I have been compiling a fairly large Fortran application with Intel v8.1 compiler using OMP directives for parallelism on dual socket IA-32 machines.
All subroutines (a few are in ANSI C) have been instrumented with -pg compile switch so that I can run gprof later to check on performance. According to the "flat profile" in the gprof output, the code runs twice as fast when using two processors compared to with a single processor.
However, the code also calls difftime (from C) to give me the elapsed execution time for the software. Comparing the elapsed times gives me only a 30% improvement in speed. According to gprof, I should expect a 50% improvement.
I don't understand why the two methods of clocking the parallelised software are so different.

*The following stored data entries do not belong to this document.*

/-! ## The start sequence (R206) -/

/-- The station has entered JOINING exactly when its start sequence has ended. -/
abbrev State.sequenced (s : State) : Prop := s.entered = (s.ssu.stage == .done)

/-- The station is out of reset and has entered JOINING: it serves its line, its points and its console. -/
abbrev State.serving (s : State) : Prop := s.live = true ∧ s.entered = true

/-! ## The configuration image (section 12.2) -/

/-- A point type as a point entry of the image names it (R41). -/
def rawType : PointType → RawPointType
  | .detector g => .detector (number g)
  | .callPoint => .callPoint
  | .lobby g => .lobby (number g)
  | .stairSmoke st => .stairSmoke (number st)
  | .machineRoom b => .machineRoom (number b)
  | .hoistway b => .hoistway (number b)
  | .legacyCoded => .legacyCoded
  | .legacyGeneral => .legacyGeneral
  | .leafPosition st => .leafPosition (number st)
  | .lockFeedback st => .lockFeedback (number st)
  | .carAvailable b c => .carAvailable (number b) (number c)
  | .carParked b c => .carParked (number b) (number c)
  | .carKey b c => .carKey (number b) (number c)
  | .mainsFail => .mainsFail
  | .batteryLow => .batteryLow
  | .level2Key => .level2Key
  | .level3Key => .level3Key
  | .level4Jumper => .level4Jumper

/-- An output function as the image names it. -/
def rawOutput : OutputFunction → RawOutput
  | .none => .none
  | .detectorSupply g => .detectorSupply (number g)
  | .leafLock st => .leafLock (number st)
  | .leafHold st => .leafHold (number st)
  | .recallMain b c => .recallMain (number b) (number c)
  | .recallAlt b c => .recallAlt (number b) (number c)
  | .hat b => .hat (number b)

/-- The values lie in the ranges of section 12.2; a capacity is read for the stairs up to the stair count. -/
abbrev valuesInRange (cfg : StationConfig) : Prop :=
  (1 ≤ cfg.stairCount ∧ cfg.stairCount ≤ 4)
    ∧ (∀ st : Stair, st.val < cfg.stairCount → 1 ≤ cfg.capacity[st] ∧ cfg.capacity[st] ≤ 4095)
    ∧ (∀ st : Stair, 1 ≤ cfg.drain[st] ∧ cfg.drain[st] ≤ 255)
    ∧ (1 ≤ cfg.drainTick ∧ cfg.drainTick ≤ 15) ∧ cfg.reachAbove ≤ 3 ∧ cfg.reachBelow ≤ 3
    ∧ (5 ≤ cfg.refresh ∧ cfg.refresh ≤ 60) ∧ cfg.occupancy ≤ 1023 ∧ (∀ st : Stair, cfg.shares[st] ≤ 16)
    ∧ (1 ≤ cfg.speakers ∧ cfg.speakers ≤ 4) ∧ (2 ≤ cfg.gap ∧ cfg.gap ≤ 30)
    ∧ (∀ b : Bank, ∀ k ∈ cfg.banks[b], 1 ≤ k.carCount ∧ k.carCount ≤ 4 ∧ 30 ≤ k.limit ∧ k.limit ≤ 600)
    ∧ (∀ i : Fin 32, ∀ e ∈ cfg.codes[i], 1 ≤ e.digits.length ∧ e.digits.length ≤ 3 ∧ ∀ d ∈ e.digits, 1 ≤ d ∧ d ≤ 9)

/-- Each value of a configuration is the image's value of that field (R207); occupancy and shares are read where an own
floor is given. -/
abbrev imageHolds (im : ConfigImage) (cfg : StationConfig) : Prop :=
  cfg.unconfigured = false
    ∧ cfg.stairCount = im.building.stairCount.toNat
    ∧ (∀ st : Stair, cfg.capacity[st] = im.building.capacity[st].toNat ∧ cfg.drain[st] = im.building.drain[st].toNat)
    ∧ cfg.drainTick = im.building.drainTick.toNat ∧ cfg.reachAbove = im.building.reachAbove.toNat
    ∧ cfg.reachBelow = im.building.reachBelow.toNat ∧ cfg.refresh = im.building.refresh.toNat
    ∧ cfg.digest = checkCode (digestBytes im.building)
    ∧ im.station.ownFloor = cfg.ownFloor.map (·.val)
    ∧ (if cfg.ownFloor = none then cfg.occupancy = 0 ∧ cfg.shares = Vector.replicate 4 0
        else cfg.occupancy = im.station.occupancy ∧ cfg.shares = im.station.shares)
    ∧ cfg.reentryFloor = im.station.reentryFloor
    ∧ (∀ p : Point, im.station.points[p] =
        ⟨rawType cfg.points[p].type, cfg.points[p].supervised, cfg.points[p].verification⟩)
    ∧ (∀ o : Fin 24, im.station.outputs[o] = rawOutput cfg.outputs[o])
    ∧ (∀ i : Fin 32, im.station.codes[i] = cfg.codes[i].map fun e => ⟨e.digits, e.floor.val⟩)
    ∧ (∀ b : Bank, im.station.banks[b] = cfg.banks[b].map fun k =>
        ⟨k.designated.val, k.alternate.val, k.carCount, k.limit⟩)
    ∧ cfg.speakers = im.station.speakers ∧ cfg.gap = im.station.gap

/-! ## The event list and the annunciator (R182, R188, R189) -/

/-- An entry as R182 describes it. -/
abbrev EventEntry.ok (e : EventEntry) : Prop :=
  e.active.Nodup ∧ e.seen.Nodup ∧ (∀ c ∈ e.active, c ∈ e.seen) ∧ (e.state = .clearedUnack ↔ e.active = [])
    ∧ (∀ c ∈ e.active, eventClassCode e.cls ≤ eventClassCode c.cls)
    ∧ (e.active ≠ [] → ∃ c ∈ e.active, c.cls = e.cls)
    ∧ 1 ≤ e.count ∧ e.count ≤ 255 ∧ e.first ≤ 4294967295

/-- One entry for each source at most, in the order of the source numbers (R181); every entry as R182 describes it;
and the buzzer on the class that R189 gives. -/
abbrev Eva.ok (v : Eva) : Prop :=
  (v.entries.map fun e => sourceNumber e.source).Pairwise (· < ·)
    ∧ (∀ e ∈ v.entries, e.ok)
    ∧ v.sounding = v.sounded
    ∧ (v.sounding = none → v.buzzerOn = false) ∧ (v.sounding = some .fire → v.buzzerOn = true)

/-- What the presentation order compares (R187): class, first occurrence, source number. -/
def EventEntry.rank (e : EventEntry) : List Nat := [eventClassCode e.cls, e.first, sourceNumber e.source]

/-! ## The transmit queue (R7 to R18) -/

/-- The states of the entries that stand on the line, as the transmitter's state gives them. -/
def TxState.onLine : TxState → List EntryState
  | .arbitrating => [.arbitrating]
  | .sending => [.sending]
  | .off | .ready | .breaking => []

/-- A queue entry as R12 describes it. -/
abbrev TxEntry.ok (e : TxEntry) : Prop :=
  e.content.slot = e.slot ∧ (∀ c ∈ e.pending, c.slot = e.slot) ∧ classCode e.cls ≤ classCode e.slot.cls
    ∧ e.losses ≤ 15 ∧ e.abandons ≤ 8 ∧ (e.state = .waiting → e.pending = none ∧ e.withdrawn = false)

/-- The transmit queue keeps the holding rules of R13, its entries are as R12 describes them, and the one entry on the
line stands as the transmitter does. -/
abbrev Lif.ok (l : Lif) : Prop :=
  (∀ e ∈ l.queue, e.ok ∧ l.filled e.slot ≤ e.slot.limit.getD 1)
    ∧ (l.queue.filter fun e => e.state != .waiting).map (·.state) = l.tx.onLine
    ∧ (l.tx = .off → l.queue = [])
    ∧ l.failures ≤ 255 ∧ l.testSequence ≤ 255 ∧ (l.attemptOpen = true → l.txFault = true)

/-- The Line Interface of a station that has not entered JOINING holds no entry and sends nothing. -/
abbrev State.lineOk (s : State) : Prop :=
  s.sequenced ∧ s.lif.ok ∧ (s.entered = false → s.lif.queue = [] ∧ (s.lif.tx = .ready ∨ s.lif.tx = .off))

/-! ## The station's own STATUS and roster record (R29, R31) -/

/-- A queued STATUS, and once the station has entered JOINING the own roster record, carry the station's values as they
now stand. -/
abbrev State.settled (s : State) : Prop :=
  (∀ e ∈ s.lif.inSlot .status, e.latest = .status s.statusReport)
    ∧ (s.entered = true → ∀ n ∈ s.ssu.station, ∀ r ∈ s.bdr.roster[n],
        r.floor = s.ownFloor ∧ r.lastEpoch = some s.rgu.epoch ∧ r.phase = some s.rgu.phase
          ∧ r.supply = some s.ssu.supply)

/-! ## Bulletins heard (R4, R10, R36) -/

/-- A bulletin of content `c` that ends is another station's, or it is the own one, heard back at the stop bit that
completes it. -/
abbrev State.hears (s : State) (c : Content) : Prop :=
  s.lif.tx ≠ .sending ∨ (s.lineOk ∧ ∃ e ∈ s.lif.onLine, e.content = c)

/-- The entry that has joined anew at a moment with the content that was queued behind the one sent (R10). -/
def TxEntry.anew (e : TxEntry) (c : Content) (now : Time) : TxEntry where
  slot := e.slot
  content := c
  pending := none
  cls := e.slot.cls
  age := now
  losses := 0
  abandons := 0
  state := .waiting
  withdrawn := false

/-- A PRESENT record of station `n` names a floor that the PRESENT record of another station names (R36). -/
abbrev State.sharesFloor (s : State) (n : Sender) : Prop :=
  ∃ r ∈ s.bdr.roster[n], r.presence = .present ∧ ∃ f ∈ r.floor,
    ∃ m : Sender, m ≠ n ∧ ∃ x ∈ s.bdr.roster[m], x.presence = .present ∧ x.floor = some f

/-! ## The regime (R65, R73, R80) -/

/-- The own contribution set holds at most 16 entries and no entry twice (R65). -/
abbrev State.ownSetOk (s : State) : Prop := s.rgu.own.length ≤ setLimit ∧ s.rgu.own.Nodup

/-- The own floor is in EVACUATE exactly when it is in the released set; a station that does not know its own floor is
in NORMAL or ALERT; and there is a claim mode exactly in CLAIMING. -/
abbrev State.phaseAgrees (s : State) : Prop :=
  (s.entered = true →
    (∀ f ∈ s.ownFloor, s.rgu.phase = .evacuate ↔ flagged s.sau.released f = true)
      ∧ (s.ownFloor = none → s.rgu.phase = .normal ∨ s.rgu.phase = .alert))
    ∧ (s.rgu.phase = .claiming ↔ s.rgu.mode ≠ .none)

/-! ## The claim (R72, R75 to R77, R81, R82, R97 to R100) -/

/-- Floor `f` is in the neighbourhood (R72). -/
abbrev State.neighbour (s : State) (f : Floor) : Prop :=
  s.rgu.map.general = true ∨ ∃ a ∈ s.rgu.map.fires,
    (a.floor.val ≤ f.val ∧ f.val ≤ a.floor.val + s.ssu.config.reachAbove)
      ∨ (a.floor.val - s.ssu.config.reachBelow ≤ f.val ∧ f.val ≤ a.floor.val)

/-- The release key of a floor (R81): its distance, its side, and the floor in descending order. -/
def FloorMap.key (m : FloorMap) (f : Floor) : List Nat :=
  let d := ((m.fires.map fun a => max a.floor.val f.val - min a.floor.val f.val).min?).getD 0
  [d, if 0 < d ∧ ∃ a ∈ m.fires, a.floor.val + d = f.val then 0 else 1, 63 - f.val]

/-- A PRESENT record names the floor (R35). -/
abbrev State.onRoster (s : State) (f : Floor) : Prop :=
  ∃ n : Sender, ∃ r ∈ s.bdr.roster[n], r.presence = .present ∧ r.floor = some f

/-- Floor `f` is eligible where fire is in view and GENERAL is no: an unreleased roster floor, ahead of which no other
stands in the order of the keys (R82). -/
abbrev State.firstInOrder (s : State) (f : Floor) : Prop :=
  s.onRoster f ∧ flagged s.sau.released f = false
    ∧ ∀ g : Floor, s.onRoster g → flagged s.sau.released g = false → ¬ s.rgu.map.key g < s.rgu.map.key f

/-- The verdict on the split is FITS (R97). -/
abbrev State.splitFits (s : State) : Prop :=
  ∀ st : Stair, s.split[st] = 0 ∨ s.sau.load st = 0 ∨ s.sau.load st + s.split[st] ≤ s.ssu.config.capacity[st]

/-- The station holds its claim for floor `f` (R75, R76, R98, R99): CLAIMING in the mode, with the claim record QUEUED
and the RELEASE slot filled with the present content; a fresh entry where the slot was free, else the entry that filled
it, whose content on the line stays as it is (R14). -/
abbrev State.claimHeld (s t : State) (f : Floor) (forced : Bool) : Prop :=
  let content : Release :=
    { epoch := t.rgu.epoch, floor := f, forced := forced, counts := t.split.toList.take t.ssu.config.stairCount }
  t.rgu.phase = .claiming ∧ t.rgu.mode = (if forced then .forced else .nonForced)
    ∧ t.sau.claim = { state := .queued, mode := if forced then .forced else .nonForced, content := content
                      oldCopy := s.sau.claim.oldCopy }
    ∧ ∃ k ∈ t.lif.inSlot .release, k.latest = .release content
      ∧ (s.lif.inSlot .release = none → k = newTxEntry (.release content) t.now)
      ∧ ∀ e ∈ s.lif.inSlot .release,
          k.state = e.state ∧ k.age = e.age ∧ k.cls = e.cls ∧ (e.state ≠ .waiting → k.content = e.content)

/-- Fire is in view (R70). -/
abbrev State.fireInView (s : State) : Prop := s.rgu.map.general = true ∨ s.rgu.map.fires ≠ []

/-- The own floor `f` may claim without a fire near it: it is eligible and its split FITS (R75, R76). -/
abbrev State.admits (s : State) (f : Floor) : Prop := s.firstInOrder f ∧ s.splitFits

/-- The claim record and the RELEASE slot stand as they stood. -/
abbrev State.claimLeft (s t : State) : Prop :=
  t.sau.claim = s.sau.claim ∧ t.lif.inSlot .release = s.lif.inSlot .release

/-- The evaluation in NORMAL and ALERT, for an unreleased own floor `f` on the view of the state `t` that it leaves: a
claim is made, FORCED in the neighbourhood, else NON_FORCED where the floor is eligible and FITS and the station is not
JOINING; an offer that is refused leaves ALERT (R75). -/
abbrev State.claimAsked (s t : State) (f : Floor) : Prop :=
  (¬ t.fireInView → t.rgu.phase = .normal ∧ t.rgu.mode = .none ∧ s.claimLeft t)
  ∧ (t.fireInView → (t.neighbour f ∨ (s.ssu.join ≠ .joining ∧ t.admits f)) → s.lif.tx ≠ .off →
      s.claimHeld t f (decide (t.neighbour f)))
  ∧ (t.fireInView → (s.lif.tx = .off ∨ (¬ t.neighbour f ∧ (s.ssu.join = .joining ∨ ¬ t.admits f))) →
      t.rgu.phase = .alert ∧ t.rgu.mode = .none ∧ t.sau.claim.state = s.sau.claim.state
        ∧ t.lif.inSlot .release = s.lif.inSlot .release)

/-- The evaluation in CLAIMING takes the claim back: no fire is in view, or the re-check of a NON_FORCED one fails (R76,
R77). -/
abbrev State.claimGoes (s t : State) (f : Floor) : Prop :=
  ¬ t.fireInView ∨ (s.rgu.mode = .nonForced ∧ ¬ t.neighbour f ∧ ¬ t.admits f)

It does not seem likely that it is due to OMP overhead, because gprof measures the time spent in each subroutine. The overhead should be included in the gprof profile stats, unless I am misinterpreting the gprof method. Same thoughts about memory access. About 10% of the computer run seems to be spent on Fortran i/o, based on the output of the "top" utility (procs are "idle" or running "system calls"), but again, this should be included in the gprof stats, since the io is called from inside the profiled subroutines.
I would be grateful if someone could comment on what might be causing the difference in clocking methods.
gprof attempts to measure the CPU time spent in each reported subroutine. In the call graph profile, it attempts to show time spent in a function, plus those functions called by it which are instrumented for gprof. Thus, the function calls inserted by OpenMP, and Fortran run-time library functions,would show up only as separate entries, if you are lucky.